While the classical compiler is specific to a language, LLVM, a set of libraries used to build compilers, has a modular design and supports multiple source languages and target architectures. There are multiple front-ends which are specific to the input source code, for instance C, Fortran, or Ada. Then, a common intermediate representation (IR) is created and processed by a common optimizer. There are multiple back-ends which are specific to a target architecture, for example x86, PowerPC, or ARM. LLVM can do cross compilation.
The core of VPE is based on the Just-In-Time compilation technology (JIT) provided by LLVM, which performs compilation of code during the execution of the application.
Starting from the IR, which is obtained with LLVM’s compiler Clang, VPE dynamically adapts the code and makes it ready for the computational unit selection and the dispatching. The IR gets compiled in binary at runtime and is immediately executed. Only the used parts of the code are compiled and the code can be adapted to any target supported by LLVM. JIT technology has a considerable advantage: the code gets the benefits of any improvement of the underlying architecture and optimization, and can be recompiled on-the-fly.
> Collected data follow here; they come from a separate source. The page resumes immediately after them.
/-- A level as one core runs it: the first index of its share and how many indices it takes, of how many (R119, R122). -/
structure Run where
  lv : Level
  lo : Nat
  n : Nat
  b : Nat
  deriving DecidableEq, Repr

/-- The run-time bound of a level (R122). -/
def Level.runBound (l : Level) (scal : Nat → Nat) : Nat := if l.boundSrc = 0 then l.bound else scal l.boundSrc

/-- The share of rank `j` of `n` in `b` indices (R119): first index and one past the last. -/
def share (j b n : Nat) : Nat × Nat := (ceilDiv (j * b) n, ceilDiv ((j + 1) * b) n)

/-- The levels of a descriptor as the core of rank `j` among `n` runs them. -/
def Desc.runs (x : Desc) (scal : Nat → Nat) (j n : Nat) : List Run :=
  x.levels.map (fun l =>
    let b := l.runBound scal
    if l.split then
      let (lo, hi) := share j b n
      { lv := l, lo := lo, n := hi - lo, b := b }
    else { lv := l, lo := 0, n := b, b := b })

/-- The lowest-numbered level whose run-time bound exceeds its plan (R124). -/
def Desc.outOfPlan (x : Desc) (scal : Nat → Nat) : Option Nat :=
  (List.range x.levels.length).find? (fun i =>
    match x.levels[i]? with
    | some l => decide (l.bound < l.runBound scal)
    | none => false)

/-- The element offset of an operand at an index vector (R113). -/
def offsetOf (rs : List Run) (op : OpSel) (idx : List Nat) : Int :=
  (List.zipWith (fun (r : Run) (i : Nat) =>
    ((if r.lv.split && r.lv.offBit op then i + r.lo else i : Nat) : Int) * r.lv.stride op) rs idx).foldl (· + ·) 0

/-- Tile steps of a level. -/
def Run.steps (r : Run) : Nat := ceilDiv r.n r.lv.tile

/-- The Hilbert point of `d` on a curve of side `m` (R116); `fuel` bounds the doublings of `s`. -/
def hilbertGo : Nat → Nat → Nat → Nat → Nat → Nat → Nat × Nat
  | 0, _, _, _, x, y => (x, y)
  | fuel + 1, m, t, s, x, y =>
    if m ≤ s then (x, y)
    else
      let rx := (t / 2) % 2
      let ry := (t + rx) % 2
      let (x, y) :=
        if ry = 0 then
          let (x, y) := if rx = 1 then (s - 1 - x, s - 1 - y) else (x, y)
          (y, x)
        else (x, y)
      hilbertGo fuel m (t / 4) (s * 2) (x + s * rx) (y + s * ry)

def hilbert (m d : Nat) : Nat × Nat := hilbertGo (Nat.log2 m + 1) m d 1 0 0

/-- The Morton point of `d` (R116): x takes the even bits. -/
def morton (m d : Nat) : Nat × Nat :=
  (List.range (Nat.log2 m)).foldl (fun (p : Nat × Nat) i =>
    (p.1 + b2n (bit d (2 * i)) * 2 ^ i, p.2 + b2n (bit d (2 * i + 1)) * 2 ^ i)) (0, 0)

/-- The least power of two that is at least `n`. -/
def pow2AtLeast (n : Nat) : Nat :=
  match (List.range 32).find? (fun i => decide (n ≤ 2 ^ i)) with | some i => 2 ^ i | none => 2 ^ 32
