-- ==== Sys2Proof/Machine/Task.lean ====
section
/-! DEFINITION. What every engine shares with the stream: which context issues and which slots act, token arrivals,
checkpoint snapshots, aborting and ending a task, faults of a core and slot replay (02_bundle_stream.md; 19 R441 to
R446). -/

namespace Sys2Proof.Machine

def Dev.core (d : Dev) (c : Nat) : Core := Tab.get {} d.cores c
def Dev.modCore (d : Dev) (c : Nat) (f : Core → Core) : Dev := { d with cores := Tab.mod {} d.cores c f }
def Ctx.slot (c : Ctx) (k : Nat) : CtxSlot := Tab.get {} c.slots k
def Ctx.modSlot (c : Ctx) (k : Nat) (f : CtxSlot → CtxSlot) : Ctx := { c with slots := Tab.mod {} c.slots k f }
def Dev.modCtxSlot (d : Dev) (t : CtxId) (k : Nat) (f : CtxSlot → CtxSlot) : Dev :=
  d.modCtx t (fun c => c.modSlot k f)

/-- The task's program; an empty one where none is loaded. -/
def Ctx.theProg (c : Ctx) : Prog := c.prog.getD {}

/-- Scalar register S[n]; S0 reads zero (R41). -/
def Ctx.scalar (c : Ctx) (n : Nat) : BitVec 32 := if n = 0 then 0 else Tab.get 0 c.scal n

/-- Write S[n]; a write to S0 is discarded, since it always reads zero (R41). -/
def Ctx.setScalar (c : Ctx) (n : Nat) (v : BitVec 32) : Ctx :=
  if n = 0 then c else { c with scal := Tab.set 0 c.scal n v }

/-- Core-mask register; MASK0 reads as all ones (R44). -/
def Ctx.mask (c : Ctx) (n : Nat) : BitVec 128 := if n = 0 then BitVec.allOnes 128 else Tab.get 0 c.masks n

/-- Base register r of slot k (R45). -/
def Ctx.base (c : Ctx) (k r : Nat) : BitVec 48 := Tab.get 0 c.bases (64 * k + r)

/-- A task of the context has started and not ended. -/
def Ctx.started (c : Ctx) : Bool := c.phase != .idle

/-- Context `t` issues (R36, R47, R64): it runs, no bell, hold, pre-emption or rebind stops it, and it has met neither END
nor an abort. An abort that the bundle being dispatched itself causes stops issue from the next fabric cycle, so the bundle's
other slots still issue. -/
def issuing (d : Dev) (t : CtxId) : Bool :=
  let c := d.ctx t
  (d.seq.running == some t) && (d.seq.mode == .issuing || (runningReplay d).isSome) && (c.abort.isNone || c.stopDue) &&
    !c.ended && c.bellWait.isNone

/-- The slots named by mask register `m` of the context, ascending (R44). -/
def maskSlots (c : Ctx) (m : Nat) : List Nat := which 128 (fun k => (c.mask m).getLsbD k)

/-- The slots that act for mask register `m`: all of them, or in a solo replay those replayed (R57, R58, R446). -/
def actingSlots (d : Dev) (t : CtxId) (m : Nat) : List Nat :=
  let l := maskSlots (d.ctx t) m
  match runningReplay d with
  | some r => l.filter (fun k => r.slots.any (fun p => p.1 == k && decide (r.stage ≤ p.2)))
  | none => l

/-- A solo replay is executing: token counters are not touched (R58). -/
def replaying (d : Dev) : Bool := (runningReplay d).isSome

/-! ### Aborting and ending -/

/-- The numbers of a context's PT operations. -/
def opsOf (d : Dev) (t : CtxId) : List Nat :=
  (d.ptOps.filter (fun (p : Nat × Option PtRec) => match p.2 with | some r => r.ctx == t | none => false)).map Prod.fst

/-- Free an entry; its generation rises (R271). -/
def Entry.freed (e : Entry) : Entry := { gen := e.gen + 1 }

/-- The Sweep of R287 on one porter: WAITING entries of the task are freed, ISSUED ones become CANCELLED, each with its
generation raised; transfers without an entry are dropped. -/
def sweepCore (t : CtxId) (ops : List Nat) (c : Core) : Core :=
  let mine := c.entries.filter (fun (p : Nat × Entry) => p.2.ctx == t.val && (p.2.state == 1 || p.2.state == 2))
  { c with
    entries := Tab.modMany {} c.entries (mine.map Prod.fst) (fun _ e =>
      if e.state = 1 then e.freed else { e with state := 3, gen := e.gen + 1 })
    backlog := c.backlog.filter (fun (b : Nat × Nat × Nat) => !ops.contains b.1)
    cancelling := if mine.isEmpty then c.cancelling else some t }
When a hot function is identified, the computational unit switching process is transparent and does not require any user intervention.
Demonstration on the REPTAR board
VPE has been implemented on the REPTAR board for the demonstration prototype.
The REPTAR board is equipped with a Texas Instruments DM3730 SoC. The DM3730 includes an ARM Cortex-A8 core and a C64+ DSP. This SoC provides an heterogeneous architecture which can take benefit from VPE.
The starting point of the demonstration is a C code. The demonstration computes convolutions on a video. This video processing technique uses matrix products, typically involving additions and multiplications. Video decoding and video display are performed by the
OpenCV library.
At the beginning of the execution, the video processing is taking 100% of the Cortex-A8 core. All the functions are running on it.
After few seconds, VPE detects that the convolution function is the one which requires the highest computational power.
The hot function is selected and it is transparently migrated to the DSP. The data is shared between the computational units by using a shared memory.
It can be observed that the convolution is significantly accelerated by the DSP. As a result, the CPU usage falls down to 50% and the frame rate is higher.
The code running on the Cortex-A8 core and the DSP come from the same C code. No modification has been made on it.
Benchmarking on the REPTAR board
Several classical algorithms have been implemented in C and tested on VPE :
- Construction of the complementary nucleotidic sequence of a DNA sequence extract
- Convolution using a kernel matrix (used in the demonstrator)
- Dot product of 2 vectors
- Multiplication of 2 square matrices
- Fast Fourier Transform
- Pattern matching example : identification of a nucleotidic sequence in a DNA sequence extract
The matrix multiplication runs 37 times faster on the DSP than on the ARM core. The pattern matching algorithm runs 43 times faster on the DSP than on the ARM core.
Applications and perspectives
VPE offers a way to allow applications which have not necessarily been written for parallel or specialized computational units to benefit from them. This feature opens new perspectives:
- If functions are highly parallelizable, they can be sent to processing units with highly parallel architectures.
- Low power computational units can be selected for systems that require an advanced power control.
- The functions can be optimized and adapted to the selected computational units.
- The discovery of new computational units in the ecosystem can be automated.